Well, then, must I confess it? I do not believe them to be in any way curious. People talk a great deal about these pretended revelations, but I still repeat that they are few in number. Talleyrand only wrote what he pleased, he only committed public transactions to paper; and it is well known that, in reading these memoirs, he used to dwell with pleasure on the mischievous pranks of the young abbé. Was it the reminiscence of his youth that he enjoyed? I am inclined to think so, for I have always observed that this feeling is very strong among statesmen. Would you wish to awaken in the mind of Pozzo di Borgo all the vigour of his intellectual powers?—speak to him of Corsica and Paoli; would you bring a ray of delight and unreserve to unbend the brow of Metternich?—talk to him of his embassy to Paris in the beginning of the Empire, those days of pleasure and dissipation.
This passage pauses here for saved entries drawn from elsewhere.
/-! ## Witnesses: check-outs, translation, faults -/

/-- A check-out of two segments at 0x8000 for segments 2 and 3, its run asked for or not, granted, filling. -/
def chk (kind : CopyKind) (asked : Bool) (filling : Bool) : Copy :=
  { Copy.zero with
    id := 4, kind := kind, grp := 0, flight := 9, bar := 1, src := 0x8000, ws := 2, cnt := 2, off := if filling then 4096 else 0, row := if filling then 1 else 0,
    runs := [{ home := aHome, bfn := 8, len := 2, seg := 2, granted := if filling then some 0 else none, asked := asked }], filling := filling, pc := 0x1000 }
def chkState (c : Copy) (ckw : Nat) (ranges : List RangeEnt) : State :=
  { withJob (withGroup base (fun g => { g with
      cnt := { g.cnt with c := 1 },
      flights := [{ path := .c, id := 9, done := false, isLoad := false, dst := [], pc := 0x1000, lanes := 1, len := 8, cc := 0, depth := 0, vals := [] }] }) 1)
      (fun j => { j with jd := { j.jd with nw := 4, ckw := ckw }, tags := [(3, { SegTag.idle with st := 3, td := c.kind == .bchkin })] })
    with copies := [c], ranges := ranges }
/-- An exclusive entry that conflicts. -/
def conflict : RangeEnt := { home := aHome, idx := 0, md := true, hd := 1, bfn := 8, len := 1, pt := 2, js := 0, seg := 0, hc := 1 }

theorem witness_CheckOuts :
    let a := chkState (chk .bchk false false) 0 []
    let b := chkState (chk .bchk false false) 0 [conflict]
    let w := chkState (chk .bchk false false) 2 [conflict]
    let x := chkState (chk .bchk true false) 2 []
    let f := chkState (chk .bchk true true) 0 []
    let i := chkState { chk .bchkin true true with filling := false } 0 []
    let r := (chk .bchk false false).runs.headD { home := 0, bfn := 0, len := 0, seg := 0, granted := none, asked := false }
    a.copies[0]? = some (chk .bchk false false) ∧ (chk .bchk false false).runs[0]? = some r ∧ r.asked = false ∧
    okB (fun _ => true) (a.grantIdx r.home false r) = true ∧ okB (fun _ => true) (b.grantIdx r.home false r) = false ∧
    (b.job 0).jd.ckw = 0 ∧ (w.job 0).jd.ckw ≠ 0 ∧ a.passesOver a.rangeWait false r = false ∧ (∀ n, n < 0 → (chk .bchk false false).runs[n]? = none) ∧ ((i.job 0).tag_ 3).st = 3 ∧ i.rangeWait = [] ∧
    b.ranges.find? (fun e => e.home == aHome && e.idx == 0) = some conflict ∧
    gives (.checkoutRegister 0) a (fun t => t.ranges.length == 1 && (t.ranges.headD conflict).hc == 2) = true ∧
    gives (.checkoutRegister 0) w (fun t => t.rangeWait == [(aHome, 4, 0)] && t.ranges.length == 1) = true ∧
    gives (.checkoutRegister 0) b (fun t => t.copies.isEmpty && (t.group 0).fi.cause == 0x14) = true ∧
    gives (.checkoutWaitExpiry 0) x (fun t => t.copies.isEmpty && (t.group 0).fi.cause == 0x14 && (t.group 0).tm) = true ∧
    gives (.segmentFillDone 0) f (fun t => ((t.job 0).tag_ 3).st == 1) = true ∧
    gives (.segmentWritebackDone 0) i (fun t => (t.job 0).tag_ 3 == SegTag.idle) = true ∧
    gives (.rangeTableWrite aHome 0 (.move 2 9)) (withJob b (fun j => { j with st := .stopped })) (fun t => t.ranges == [{ conflict with hd := 2, seg := 9 }]) = true ∧
    gives (.rangeTableWrite aHome 0 .release) (withJob b (fun j => { j with st := .stopped })) (fun t => t.ranges.isEmpty) = true := by
  intro a b w x f i r
  and_intros <;> decide +kernel

/-- A check-out all of whose runs are granted, and its segments, in I or one of them not. -/
def grantedC : Copy :=
  { chk .bchk true false with runs := [{ home := aHome, bfn := 8, len := 2, seg := 2, granted := some 0, asked := true }] }
theorem witness_CheckOuts_granted :
    let s := withJob (chkState grantedC 0 []) (fun j => { j with tags := [] })
    let u := withJob s (fun j => { j with tags := [(3, { SegTag.idle with st := 1 })] })
    s.copies[0]? = some grantedC ∧ (∀ r ∈ grantedC.runs, r.asked = true ∧ r.granted.isSome = true) ∧
    (∀ n, n < grantedC.cnt → ((s.job 0).tag_ (grantedC.ws + n)).st = 0) ∧ (∀ n, n < grantedC.cnt → ((u.job 0).tag_ (grantedC.ws + n)).st ≠ 3) ∧
    ((u.job 0).tag_ 3).st ≠ 0 ∧ gives (.checkoutRegister 0) s (fun t => ((t.job 0).tag_ 2).st == 3 && ((t.job 0).tag_ 3).st == 3) = true ∧
    gives (.checkoutRegister 0) u (fun t => t.copies.isEmpty) = true := by
  and_intros <;> decide +kernel

/-- The page at address 0 and its entry: 1 GiB; address 0x40000000 has none; a page of 4 KiB at 0x80000000, resident, cleared or promoted. -/
def smallLeaf (rs : Bool) : Nat := if rs then 0x80001C04F else 0x80000C04F
def smallState (leaf : Nat) : State :=
  place (place (place base 0x40002010 (toBytes 8 0x4000400001)) 0x40004000 (toBytes 8 0x4000500001)) 0x40005000 (toBytes 8 leaf)
/-- Lane 1's address lies in a page that is not resident. -/
def farState : State :=
  withGroup { smallState (smallLeaf false) with l2 := memState.l2 } (fun g =>
    ((regs [0, 0, 0, 0, 0, 0, 0, 0x8000] g).setLanes 1 2 (List.range 16) (fun l => if l = 0 then 0 else 0x7FFF8000)).setLanes 2 4 (List.range 16) (fun l => l)) 3

theorem witness_LoadsAndStores_absent :
    ∃ r, farState.planNr (mem32 8).ad (mem32 8).off 4 (lanesOf (farState.active go)) = .ok r ∧ r.1 = [1] ∧
      Ready farState { ldOp (mem32 8) false with kind := .ldnr, dep := some 2, dst := Reg.p 2 :: dstRegs 4 1 } r.2 :=
  ok_ex (fun r => r.1 == [1] && readyB farState { ldOp (mem32 8) false with kind := .ldnr, dep := some 2, dst := Reg.p 2 :: dstRegs 4 1 } r.2)
    (fun r h => by
      simp only [Bool.and_eq_true, beq_iff_eq] at h
      exact ⟨h.1, ready_of h.2⟩) (by decide +kernel)

def record_ (fwd : Bool) : FaultRec :=
  { id := 3, cause := 0x10, va := 0x80000000, base := 0x80000000, size := 4096, rsn := 3, acc := 0, die := 0, core := 0, sail := 0, gs := 0, js := 0, pt := 1,
    rtag := 1, wait := 0, joined := [{ grp := 0, lanes := 1, act := 1, pc := 0x1000, len := 8, lane := 0, at_ := 0, addr := 0x80000000 }], engines := [],
    forwarded := fwd }
def faultState (leaf : Nat) (fwd : Bool) (f : FaultRec) : State :=
  let s : State := { (withGroup (smallState leaf) (fun g => { g with wait := .fault 0 3 }) 1) with faults := [f] }
  s.setPart 1 { s.part 1 with rcd := { (s.part 1).rcd with fwd := fwd } }
/-- The move of the small page: its entry cleared, the frame not yet copied, or copied to frame 0x9000. -/
def aMove (copied : Option (BitVec 40)) : Move := { rtag := 1, va := 0x80000000, base := 0x80000000, size := 4096, old := 0x80001C04F, copied := copied }
def movingPage (copied : Option (BitVec 40)) : State := { smallState (smallLeaf false) with moves := [aMove copied] }
/-- A leaf of the small page that a TLB of die 0 holds. -/
def smallTlb : TlbEntry := { die := 0, rtag := 1, va := 0x80000000, size := 4096, leaf := 0x80001C04F, first := 0x40005000, seen := 0x80001C04F }
def smallPage : Page := { leaf := 0x80001C04F, size := 4096, first := 0x40005000, seen := 0x80001C04F }

theorem witness_WalksFaultsMoves_walks :
    let s := smallState (smallLeaf true)
    s.rootJob 1 = some 0 ∧ s.walkOn 0 0 0x80000000 = .page smallPage ∧ pteRs smallPage.leaf = true ∧ s.held 0 1 0x80000008 = [] ∧
    base.walkOn 0 0 0x40000000 = .absent ∧ ({ s with tlb := [smallTlb] } : State).held 0 1 0x80000008 = [smallTlb] ∧ smallTlb.page.same smallPage = true ∧
    ({ s with tlb := [smallTlb] } : State).walkOn 0 0 0x80000000 = .page smallPage ∧
    gives (.walkComplete 0 1 0x80000008 false) s (fun t => t.tlb.map (fun e => (e.va, e.size)) == [((0x80000000 : VAddr), 4096)]) = true ∧
    gives (.walkComplete 0 1 0x80000008 false) { s with tlb := [smallTlb] } (fun t => t.tlb == [smallTlb]) = true ∧
    gives (.walkComplete 0 1 0x40000000 true) base (fun t => t.tlb.isEmpty) = true ∧
    gives (.tlbInvalidate 1 (some 0x80000000)) s (fun t => t.invals.length == 1) = true ∧ base.pins = [] ∧
    gives (.tlbInvalidateComplete 0) { s with invals := [{ rtag := 1, page := none }], tlb := [smallTlb] } (fun t => t.tlb.isEmpty && t.invals.isEmpty) = true := by
  intro s
  and_intros <;> decide +kernel

theorem witness_WalksFaultsMoves_moves :
    let s := smallState (smallLeaf true)
    let m := movingPage none
    MovesPage s 1 0x80000000 0 0x80001C04F ∧ pageSize (s.walkEnd 0 0x80000000).1 0x80001C04F = 4096 ∧ s.moving 1 0x80000000 4096 = false ∧
    s.mayMove (pteFn 0x80001C04F * 4096) 4096 = true ∧
    (m.rootJob 1).isSome = true ∧ m.moveOf 1 0x80000000 = some (aMove none) ∧ NotHeld m (aMove none) ∧ m.mayMove (pteFn (aMove none).old * 4096) 4096 = true ∧
    m.frameFree (0x9000 * 4096) 4096 = true ∧ (movingPage (some 0x9000)).moveOf 1 0x80000000 = some (aMove (some 0x9000)) ∧
    (aMove (some 0x9000)).copied = some (BitVec.ofNat 40 (pteFn 0x90001C04F)) ∧ ¬NotHeld { m with tlb := [smallTlb] } (aMove none) ∧
    [pteW, pteX, pteV, pteLf].all (fun f => f 0x90001C04F == f 0x80001C04F) = true ∧ [pteCl, pteSz].all (fun f => f 0x90001C04F == f 0x80001C04F) = true ∧
    pteKid 0x90001C04F = pteKid 0x80001C04F ∧ pteV 0x90001C04F = true ∧ pteLf 0x90001C04F = true ∧
    gives (.pageMove 1 0x80000000 (.clear false)) s (fun t => t.moves == [aMove none]) = true := by
  intro s m
  unfold MovesPage NotHeld
  and_intros <;> decide +kernel

theorem witness_WalksFaultsMoves_faults :
    let s := faultState (smallLeaf false) false (record_ false)
    let w := faultState (smallLeaf false) true (record_ false)
    let u := faultState (smallLeaf false) true (record_ true)
    s.faultAt 0 0 = some (record_ false) ∧ u.faultAt 0 0 = some (record_ true) ∧ (w.part 1).rcd.fwd = true ∧ (s.part 1).rcd.fwd = false ∧
    s.moving 1 0x80000000 4096 = false ∧ u.moving 1 0x80000000 4096 = false ∧
    ({ s with moves := [aMove none] } : State).moving 1 0x80000000 4096 = true ∧
    s.entry (s.part 1).skid (s.walkEnd 0 0x80000000).2 = 0x80000C04F ∧ leafOk s.boot.ddn (s.walkEnd 0 0x80000000).1 0x80001C04F = true ∧
    s.frameFree (pteFn 0x80001C04F * 4096) (pageSize (s.walkEnd 0 0x80000000).1 0x80001C04F) = true ∧
    gives (.faultServiceResolve 0 0 .replay) s (fun t => t.faults.isEmpty && (t.group 0).wait == .none) = true ∧
    gives (.faultServiceResolve 0 0 .forward) w (fun t => t.faults == [record_ true]) = true ∧
    gives (.faultServiceResolve 0 0 .deliver) s (fun t => t.faults.isEmpty && (t.group 0).tm && (t.group 0).fi.cause == 0x10) = true ∧
    gives (.hostFaultAnswer 0 0 (.entry 0x80001C04F)) u (fun t => t.faults.isEmpty && (t.group 0).wait == .none) = true ∧
    gives (.hostFaultAnswer 0 0 .refusal) u (fun t => t.faults.isEmpty && (t.group 0).tm) = true := by
  intro s w u
  and_intros <;> decide +kernel

/-! ## Witnesses: services -/

/-- Lane 0 waits for a device and for another device. -/
def outAcc (k : AccKind) : Access :=
  { id := 1, grp := 0, flight := 1, die := 0, core := 0, lane := 0, pa := 0x8000, w := 4, kid := 0, kind := k, op := .load false 4, off := 0, va := 0x9000,
    order := false, dep := none }
def outState (k : AccKind) : State :=
  { withGroup base (fun g => { g with
      wait := .access 1,
      flights := [{ path := .g, id := 1, done := false, isLoad := true, dst := [Reg.v 4], pc := 0x1000, lanes := 1, len := 8, cc := 0, depth := 0, vals := [] }] }) 1
    with pend := [outAcc k] }
def inSession (s : State) : State := { s with boot := { s.boot with session := true } }
def poolLine : Nat := 2 ^ 50 / 128
/-- Nothing but the access at index 0 is under way. -/
def aloneB (s : State) (a : Access) : Bool :=
  decide (s.pend = [a]) && s.hops.isEmpty && (s.group a.grp).outs.isEmpty && ((s.group a.grp).flightOf a.flight).any (fun f => f.vals.isEmpty)
theorem alone_of {s : State} {a : Access} (h : aloneB s a = true) : Alone s 0 a := by
  simp only [aloneB, Bool.and_eq_true, decide_eq_true_eq, List.isEmpty_iff] at h
  obtain ⟨⟨⟨h1, h2⟩, h3⟩, h4⟩ := h
  refine ⟨fun k b hk hb => ?_, by simp [h2], by simp [h3], some_ex (fun f => f.vals.isEmpty) (fun f hf => by simpa using hf) h4⟩
  rw [h1] at hb
  match k, hk with
  | k + 1, _ => simp at hb

theorem witness_ErrorsKeysAnswers_alone (k : AccKind) (h : k = .deviceIo ∨ k = .remote) :
    Alone (outState k) 0 (outAcc k) ∧ (outState k).blockedAt 0 (outAcc k) = false := by
  rcases h with rfl | rfl <;> exact ⟨alone_of (by decide +kernel), by decide +kernel⟩

theorem witness_ErrorsKeysAnswers :
    (inSession base).boot.session = true ∧ (∀ e, e ∈ base.parts → e.1 ≠ 1 → e.2.setUp = true → e.2.rcd.slots.getLsbD 3 = false) ∧
    (inSession base).slotBusy 3 = false ∧ (outState .remote).precise (outAcc .remote) = true ∧
    (((outState .remote).group 0).flightOf 1).isSome = true ∧ ((outState .remote).group 0).tm = false ∧
    regionOf (poolLine * 128) = .pool ∧ ({ base with decoders := [{ port := 0, target := 0, en := true, lo := 2 ^ 50, hi := 2 ^ 50 + 2 ^ 30 }] } : State).poolDark poolLine = false ∧ OfDie 0 hbmLine ∧
    gives (.scrubPass 0 [] [hbmLine]) base (fun t => getD false t.poison hbmLine) = true ∧
    gives (.fatalError 4 0) base (fun t => t.boot.fatal && (t.job 0).st == .failed) = true ∧
    gives (.keySlotClear 1) base (fun t => (lookup t.keys 1).isNone) = true ∧
    gives (.deviceIoAnswer 0 0x11223344) (outState .deviceIo) (fun t => (t.group 0).v32 4 0 == 0x11223344 && t.pend.isEmpty) = true ∧
    gives (.remoteAccessAnswer 0 (some 0x11223344) none) (outState .remote) (fun t => (t.group 0).v32 4 0 == 0x11223344 && t.pend.isEmpty) = true ∧
    gives (.remoteAccessAnswer 0 none none) (outState .remote) (fun t => (t.group 0).tm && (t.group 0).fi.cause == 0x11 && (t.group 0).fi.addr == 0x9000) = true ∧
    gives (.poolCompletion poolLine none) base (fun t => getD false t.poison poolLine) = true := by
  unfold OfDie
  and_intros <;> decide +kernel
My idea is, that the memoirs of the man who played so conspicuous a part in the political history of the world will consist principally of two parts—emotions and justifications: emotions, because people always remember them, they filter through the whole tenour of their lives, they dwell in the brain of man, and rule over his thoughts; and justifications will undoubtedly be required for the several fatal deeds committed during the life of Prince Talleyrand.
In the course of that long life too much regard was shewn to customs and ceremonies, which are merely the trappings of life, and too little to duty and conscience, which are its foundation and object. He attended too much to the outward matters of existence—to riches, to honour, to decency of behaviour, but he thought nothing of the delicacy of mind, which is the strongest pledge of an honest man employed in public affairs. I am not fonder of simpletons in politics than other people, but, for the honour of mankind, I am willing to believe men may be clever and still retain perfect probity and good faith. It would be too dreadful to suppose that one cannot be a statesman without a complete abdication of the government of one's heart. Surely a strong head and powerful abilities are not the sole requisites for regulating the affairs of a government.
[COUNT POZZO DI BORGO.]
There is no county in Europe whose national character is so ancient, so thoroughly peculiar, as the Island of Corsica. Imagine a vast landscape of Salvator Rosa's, with all the features which he alone was capable of depicting, and whose type he has sought in Calabria and the Abruzzi; add to this a people whose disposition is hardy and obstinate; whose affections, love, hatred, or jealousy, are perpetuated from one generation to another; whose proud and patriotic attachment to their native soil forms part of their earliest existence, and terminates only with their life; also cities cheerful as those of Tuscany, and wild, uncultivated, mountainous districts; you will still have but a feeble representation of Corsica, that picturesque and fertile island of the Mediterranean.
The population is divided into two distinct races; the one comprehending the old aboriginal families, the other composed of foreign colonists, the greater part descended from refugees who were compelled to fly from revolutions in Piémont, Genoa, and Tuscany, and were successively deposited in the island, like the layers of lava around a volcano. To the first of these races belong the Paolis and the Pozzo di Borgos; to the second, the Buonapartes and the Salicettis. According to the usual custom among primitive nations, each family forms a clan, and each village a community; sentiments are inherited like the patrimony of the family—it is like ancient Rome suckled by a wolf in the time of the companions of Romulus.
The family of the Pozzo di Borgos, as I have already stated, belongs to the aboriginal races; its antiquity may be ascertained by consulting the book of the statutes of Corsica, and also the history of the feudal war between the Castellans of Montechi and the city of Ajaccio, of which they even disputed the sovereignty. One of the family is mentioned in the charters as orator of the people, and at the time the island was under the dominion of Genoa, the illustrious Pozzo di Borgo is described as attorney-general for the provinces of Ajaccio and Sartene; his name, like that of the Paolis, was Pascal. His opponents, even at that period, were from the family of the Bacciochi, then merely merchants of Ajaccio; and his notary was Jerome Buonaparte, who certifies the mission of Captain Secondos Pozzo di Borgo, deputy to the republic of Genoa.[16] There is some pleasure in relating these circumstances, because the life of Count Pozzo di Borgo, during its whole course, appeared to be connected with ancient times. Nothing is forgotten on that burning soil, and we shall again meet with the Paolis, the Buonapartes, the Pozzos, the Bacciochis, and the Salicettis, engaged in the most important conflicts on the theatre of the great world, as they had formerly been in the little town of Ajaccio.